社説 スーチー氏に「禁錮刑」 不当な裁判 即時解放を

 ミャンマー国軍の特別法廷が民主化運動指導者のアウンサンスーチー氏に「禁錮4年」を言い渡した。2月のクーデター後に国軍がスーチー氏を軟禁した上、恣意(しい)的な裁判を続けていることは到底容認できない。

 国軍トップは判決後、恩赦で2年に減刑するとしたが、国際社会に対するポーズだろう。スーチー氏は6件の汚職に加え、国家機密漏えいなどの疑いでも訴追された。全て有罪の場合、合計で最高100年を超す禁錮刑が科される恐れがある。

 裁判は非公開で、弁護士にかん口令が敷かれるなど、公正さを欠く形で進んだという。スーチー氏は全て無罪を訴えていて上訴も可能だというが、そもそも裁判の体をなしていない。欧米諸国や国連人権高等弁務官などが強く非難するのも当然である。76歳のスーチー氏や国民民主同盟(NLD)の幹部を、国軍は直ちに解放すべきだ。

 国軍は昨年11月の総選挙でNLDに大規模な不正があったとして非常事態を宣言、NLD政権を転覆させた。憲法にのっとった措置だと主張し、クーデターを正当化している。抗議デモは各地で頻発したが、徹底的に弾圧し、ミャンマーの人権団体によるとクーデター後の弾圧の死者は1300人を超す。

 国軍は非常事態宣言終了後の2023年8月までに再選挙を行うと表明しているが、これまた軍政の印象を薄めるポーズではないか。5日には国軍の車両がデモ隊に突っ込み、死傷者を出すなど、強硬姿勢は変わっていない。治安維持の域を超えてテロ行為といえるだろう。

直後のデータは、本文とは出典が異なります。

/-- A write of a watchdog's KICK register (R323). -/
def State.wdtKick (s : State) (c : CoreId) (v : Word) : State :=
  if s.rbit (wdtCfg c) 31 && v == 0xA5C3 then s.wr (wdtCfg c + 8) (w32 (max 32 (wField (s.rd (wdtCfg c)) 23 0)))
  else s.fset F.RST_EVT_ERR

/-- A write of a watchdog's CFG register: ignored with ERR while LOCK is 1 (R323). -/
def State.wdtCfgWrite (s : State) (c : CoreId) (v : Word) : State :=
  if s.rbit (wdtCfg c) 30 then s.fset F.RST_EVT_ERR
  else s.wr (wdtCfg c) (w32 (b2n (wBit v 31) * 0x80000000 + b2n (wBit v 30) * 0x40000000 + max 32 (wField v 23 0)))

/-- The pages an identity can mark secure (R309). -/
def State.secpgMask (s : State) (own n : Nat) : Word :=
  let banks : List Nat :=
    if own = ownA then [0, 1, 2, 3, 8, 9, 10, 11]
    else if own = ownB then [4, 5, 6, 7, 8, 9, 10, 11]
    else if own = ownPilot then (if s.coreB.pilot then [4, 5, 6, 7] else [0, 1, 2, 3])
    else if own = ownDebug then List.range 12
    else []
  (banks.filter (fun b => b / 4 == n)).foldl (fun w b => w ||| w32 (0xFF * 2 ^ (8 * (b % 4)))) 0

/-- A write of RST_SECPGn (R309). -/
def State.secpgSet (s : State) (own n : Nat) (v : Word) : State :=
  let a := R.RST_SECPG0 + 4 * n
  s.wr a (s.rd a ||| (v &&& s.secpgMask own n))

/-- An alarm is detected (R255, R256): its bit, the keys, and the reset with the cause of Table 7-9. -/
def State.alarm (s : State) (bit : Nat) (hot : Bool) : State :=
  if s.powered = false ∨ 4 ≤ bit ∨ (bit = 3 ∧ s.fb F.VLT_ALARM_CFG_TAMPER_EN = false) then s
  else
    let cause := if bit = 2 && hot then 14 else 13
    ((s.rset R.VLT_ALARM bit).keysErase).persistNow cause true

/-! ## Power (R311, R333) -/

/-- The always-on domain loses its supply: a running program or erase is cut (Table 11-6), and nothing volatile is left. -/
def State.powerLoss (s : State) : State :=
  if s.powered = false then s
  else
    let s := s.resetClears true true false false
    let s := (((s.wipe 0x20000000 0x20180000).wipe 0x28000000 0x28008000).wipe 0x30000000 0x30080000)
    (s.mRst (fun _ => RstSt.init)).mSup (fun x => { x with lost := true })

/-- The always-on supply rises through the POR threshold (Table 10-3), with the levels it finds. -/
def State.powerOn (s : State) (vin vkeep vsys : Nat) : State :=
  if s.powered then s
  else
    let s := s.mSup (fun x => { x with lost := false, vin := vin, vkeep := vkeep, vsys := vsys, vinPresent := decide (8700 < vin) })
    let s := s.mRst (fun _ => RstSt.init)
    (s.resetNow 1 true).page5

/-! ## Kindling (Table 10-5) -/

/-- The life-cycle state of the fuses: the highest whose pair has a bit blown (R257). -/
def FuseSt.state (f : FuseSt) : Nat := if 0 < f.ret then lcRetired else if 0 < f.dbg then lcSealed else if 0 < f.fo then lcOpen else lcMfg

/-- A half-blown pair is completed (R257). -/
def pairDone (n : Nat) : Nat := if 0 < n then 2 else 0

/-- Fuses sensed and shown (R257, R267). A bit of RETIRE's step 2 blown completes it: ROOT_KILL is the first of them (R259). -/
def State.fuseSense (s : State) : State :=
  let s := s.mFuse (fun f => { f with fo := pairDone f.fo, dbg := pairDone f.dbg, ret := if f.rootKill then 2 else pairDone f.ret })
  let f := s.fuse
  let s := s.wr R.LCS_STATE (w32 (b2n f.ownerHash.isSome * 0x400 + b2n f.rootKill * 0x200 + b2n (decide (0 < f.dbg)) * 0x100 + f.state))
  let s := (s.wr R.LCS_PART_ID (w32 ((match s.part with
    | .dnl7240 => 0x7240
    | .dnl7210 => 0x7210) + Config.step.toNat * 0x10000))).wr R.LCS_UID_LO (Config.uid.setWidth 32)
  let s := s.wr R.LCS_UID_HI ((Config.uid >>> 32).setWidth 32)
  s.forEach (List.range 8) (fun s i => s.wr (R.LCS_OWNER_HASHn i) (nth (f.ownerHash.getD []) i 0))

/-- The valid record on a sector's highest-numbered programmed page (R314). -/
def optLast (l : List (Option OptRec)) : Option OptRec := (l.filterMap id).getLast?
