-- ==== Sys2Proof/Machine/RadioRx.lean ====
section
/-! DEFINITION. What the radios receive (R73, R101, R142, R148-R157, R200-R218, R241-R245). `via` is the full-band output a frame comes by, none for the
single-channel receiver; `octets` are those received so far. -/

namespace Sys2Proof.Machine

/-- RX_WINDOW_OPEN (R101). -/
def execRxWindowOpen (t : Tl) (s : State) : Result := (s.winOpen t).done

/-- RX_WINDOW_CLOSE (R101). -/
def execRxWindowClose (t : Tl) (gap : Nat) (s : State) : Result := (s.winClose t gap).done

/-- PREAMBLE_DETECTED (R200): by an output's detector, for a PHY code, at a level in dBm, at `us` on a running count of µs (R202). -/
def execPreambleDetected (t : Tl) (out : Fin 140) (phy : Nat) (level : Int) (us : Nat) (s : State) : Result := (s.preamble t out phy level us).done

/-- SFD_DETECTED (R73): the level over the SHR in dBm, and the signal-to-noise ratio in 1/16 dB. -/
def execSfdDetected (t : Tl) (via : Option (Fin 140)) (phy tick : Nat) (rssi snr : Int) (s : State) : Result :=
  (s.sfdFound t (via.map Fin.val) phy tick rssi snr).done

/-- SFD_TIMEOUT (R211). -/
def execSfdTimeout (t : Tl) (out : Fin 140) (s : State) : Result := (s.sfdTimeout t out).done

/-- An output is heard again. -/
def State.muteExpiry (s : State) (t : Tl) (out : Nat) : State :=
  if out < s.fg (t.f F.RFA_FBL_CFG_NOUT) then s.fclr (t.f (F.RFA_FBL_OUTc_MUTED out)) else s

/-- MUTE_EXPIRY (R203). -/
def execMuteExpiry (t : Tl) (out : Fin 140) (s : State) : Result := (s.muteExpiry t out).done

/-- PHR_RECEIVED (R213): its length and PHY code, and whether it announces a mode switch, a 4-octet FCS, or fails its own check. -/
def execPhrReceived (t : Tl) (via : Option (Fin 140)) (len code : Nat) (modeSwitch fcs4 hcs : Bool) (gap : Nat) (s : State) : Result :=
  ((s.phr t (via.map Fin.val) len code modeSwitch fcs4 hcs).drainEnd t gap).done

/-- FRAME_CONTROL_RECEIVED (R148). -/
def execFrameControlReceived (t : Tl) (via : Option (Fin 140)) (o : HeaderIn) (s : State) : Result :=
  ((s.rxHeader t (via.map Fin.val) o.octets 2).drainEnd t o.gap).done

/-- DESTINATION_RECEIVED (R149). -/
def execDestinationReceived (t : Tl) (via : Option (Fin 140)) (o : HeaderIn) (s : State) : Result :=
  ((s.rxHeader t (via.map Fin.val) o.octets 3).drainEnd t o.gap).done

/-- SOURCE_LOOKUP (R142). -/
def execSourceLookup (t : Tl) (via : Option (Fin 140)) (o : HeaderIn) (s : State) : Result :=
  ((s.rxHeader t (via.map Fin.val) o.octets 4).drainEnd t o.gap).done

/-- AUX_HEADER_RECEIVED (R241). -/
def execAuxHeaderReceived (t : Tl) (via : Option (Fin 140)) (o : HeaderIn) (s : State) : Result :=
  ((s.rxAux t (via.map Fin.val) o.octets).drainEnd t o.gap).done

/-- EARLY_DELIVERY_POST (R242). -/
def execEarlyDeliveryPost (t : Tl) (via : Option (Fin 140)) (octets : List Byte) (s : State) : Result :=
  (s.rxEarly t (via.map Fin.val) octets).done

/-- FRAME_END (R148): all octets but the FCS, and whether the FCS is right. -/
def execFrameEnd (t : Tl) (via : Option (Fin 140)) (octets : List Byte) (fcsOk : Bool) (gap : Nat) (s : State) : Result :=
  ((s.frameEnd t (via.map Fin.val) octets fcsOk gap).drainEnd t gap).done

/-- LOSS_OF_SIGNAL (R242). -/
def execLossOfSignal (t : Tl) (via : Option (Fin 140)) (gap : Nat) (s : State) : Result :=
  ((s.signalLost t (via.map Fin.val) gap).drainEnd t gap).done

end Sys2Proof.Machine
end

 国軍の強硬姿勢を背景に国民の間の分断は進んでいる。民主派の一部が「国民防衛隊」と称して国軍関係者や行政官を襲撃する事件も多発しており、和解への道は遠のくばかりだ。

 クーデター後は海外資本の投資控えなどからミャンマー経済は悪化し、新型コロナウイルスの感染拡大が追い打ちをかけている。日本のキリンホールディングスは国軍系企業との合弁を解消し、現地での事業継続を目指すために国際仲裁を申し立てたが、国軍系が裁定に従うかどうかは分からない。かたくなな姿勢では雇用さえ守れないことを国軍は知るべきだろう。

 とはいえ国際社会も混乱の収拾に決め手を欠く。ミャンマーが加盟する東南アジア諸国連合(ASEAN)は条件が合わないため、10月末の首脳会議への国軍の参加を拒んだが、議長国カンボジアの首相は独自に国軍トップと近く会談する。事態打開への動きではあるが、クーデターを正当化する懸念もあり、他のASEAN諸国と十分擦り合わせるべきではないか。

 日本も国軍には批判的なトーンでありながら、民主派の挙国一致政府(NUG)から求められた承認要請にも応じていないようだ。ミャンマーに対する新規の政府開発援助(ODA)は見送っており、国軍は再開への期待感を表明してはいるが、現状では到底応じられまい。

 ノーベル平和賞受賞者でもあるスーチー氏の身の安全の確保と解放が全ての前提ではないか。ASEANが求めてきたASEAN特使とスーチー氏との面会の実現から、突破口を開くことに大方の異論はあるまい。日本も強い意志を持って外交努力を傾けるべきだ。